Lilly Wood & the Prick – Invincible friends

0
1209
Duo composé à l’origine de Nili et Ben, à la complicité grandissante depuis leur rencontre par le biais d’amis communs et désormais appuyés par deux musiciens, Lilly Wood & the Prick a vite créé un ramdam conséquent à la sortie de ce Invincible friends, drainant de plus un public jeune; j’en veux pour preuve leur récent concert à la Lune des Pirates, à Amiens, suivi par une foule piaffante d’impatience et d’une moyenne d’âge très peu élevée.

Ceci incitant à la méfiance, c’est avec circonspection que j’ai abordé l’écoute de cet album, récemment enrichi de quatre titres bonus et ma foi fort bon, il faut le souligner. Si l’on pouvait craindre un phénomène de mode fade et éphémère, il n’en est rien et la qualité quasi constante des chansons -on note tout juste une baisse de régime négligeable sur la fin-, de même que leur diversité et le côté inclassable de l’opus, font de celui-ci un un tout largement appréciable qui, la plupart du temps, se situe bien au dessus de la moyenne requise. Les temps fort sont fréquents (Hey it’s ok en ouverture, où Nili dévoile une voix à la fois chaude, sensuelle et encanaillée, No no (kids) animé par une  basse rondelette et une énergie bienvenue, puis l’imparable Down the drain qui fait du premier tiers du disque une réussite entière et totale, avec ses synthés enjoués.
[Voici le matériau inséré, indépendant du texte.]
-- ==== Sys2Proof/Machine/Views.lean ====
section
/-! DEFINITION. What the registers show: the registers whose value the device computes from its state, one definition per
block, and the value of any register of a die. Dies count 0 TW, 1 TE, 2 to 5 F0 to F3. -/
namespace Sys2Proof.Machine

/-- The half that a die belongs to (R15). -/
def sideOf (die : Nat) : Side := if die = 0 then .w else if die = 1 then .e else dieSide (die - 2)

/-- Word i of an octet string of n bytes given as a number: bytes 4i to 4i + 3, the first in [7:0] (R7). -/
def octetWord (n v i : Nat) : Nat := rdLE (fun k => (beBytes n v).getD k 0) (4 * i) 4

/-- A number cut off at the largest value of n bits. -/
def sat (n v : Nat) : Nat := min v (2 ^ n - 1)

/-- A word of a 64-bit value: 0 LO, 1 HI. -/
def halfWord (v : Nat) (hi : Bool) : Nat := if hi then v / 2 ^ 32 % 2 ^ 32 else v % 2 ^ 32

/-- Bits of a list of flags. -/
def flagBits (l : List Bool) : Nat := bitsOf l.length fun i => l.getD i false

/-- Silicon stepping code of a die in IDENT_DIESET (R16). -/
def Fuse.dieStep (f : Fuse) (die : Nat) : Nat :=
  let place := match die with
    | 0 => 4
    | 1 => 5
    | n => n - 2
  f.dieset / 16 ^ place % 16

/-- IDENT_DIE: DESIGN 1 of a T-die, 2 of an F-die; the position strap of R12, whose bit 0 is MIRRORED. -/
def Fuse.dieWord (f : Fuse) (die : Nat) : Word :=
  let pos := (f.straps.getD die 0).val
  pack [(24, f.dieStep die), (16, if die < 2 then 1 else 2), (2, pos % 2), (0, pos)]

/-- CMPH and CMPL of a channel as sampled in the most recent SC cycle (R76): those of an edge strobe of that cycle, and
otherwise what the front end presents, a free value of the cycle (log entry 2). -/
def Dev.compNow (d : Dev) (s : Side) (ch : Nat) : Bool × Bool :=
  let c := (d.half s).chan ch
  if c.cmpAt = some d.casc.ctime.toNat then (c.cmph, c.cmpl)
  else (Config.comparator (2 * (256 * s.code + ch)) d.casc.ctime.toNat, Config.comparator (2 * (256 * s.code + ch) + 1) d.casc.ctime.toNat)

/-- TCH_STATUS of a channel. -/
def Dev.tchStatus (d : Dev) (s : Side) (ch : Nat) : Word :=
  let h := d.half s
  let c := h.chan ch
  let p := d.pins s ch
  let inhibit : Bool := d.inhibited s || h.tch.resetSafe.isSome
  let forced : Bool := !inhibit && (d.rg s.code .tchForce ch).getLsbD 31 && !h.face.arming
    && (h.face.state = .idle || h.face.state = .loaded || h.face.state = .done)
  let n := d.compNow s ch
  pack [(6, b1 forced), (5, b1 inhibit), (4, b1 c.win.isSome), (3, b1 n.2), (2, b1 n.1), (1, b1 p.2), (0, b1 p.1)]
Dans le rayon folk, Lilly Wood réalise un bel essai sur Cover my face pour enchainer l’instant d’après sur Prayer in C, sensible et joliment orné, coupant joliment un flux pop-rock qui reprend ses droits à l’occasion de My best, rythmé, dont le refrain entrainant et facilement mémorisable contribue à le bonifier.

On aimerait que cette énergie perdure, mais elle se dilue ensuite quelque peu, bien que Water ran soit loin de l’inertie, sur Little Johnny que sauvent ses élans gospel, les secousses rythmiques bien vues et les claviers bavards de Hopeless kids maintenant un niveau élevé.

Sur la fin du disque originel, A time is near et Hymn to my invisible friend ne doivent leur salut qu’à une trame élégante, et souffrent de ce manque de vigueur inhérent à cette dernière partie. Mais Invincible friends contient assez de temps forts pour séduire, d’autant qu’on trouve dans les bonus de bonnes choses, à commencer par la version démo, plus minimale, de Down the drain, puis la reprise du titre de Santogold, L.E.S. artistes, qui complètent efficacement l’ouvrage du groupe. Puis Go slow réinstaure la folk vive dopée par la voix de Nili, secondée par Benjamin, This is a love song et ses plages bluesy élégantes mettant fin à ce bel album, défendu avec panache par le groupe dans les conditions du live.

Bon premier long format donc, à la hauteur de l’engouement qu’il a engendré, de la part d’un groupe qu’on sent cependant encore perfectible car doué, capable de se hisser plus haut encore en termes de qualité et d’identité personnelle.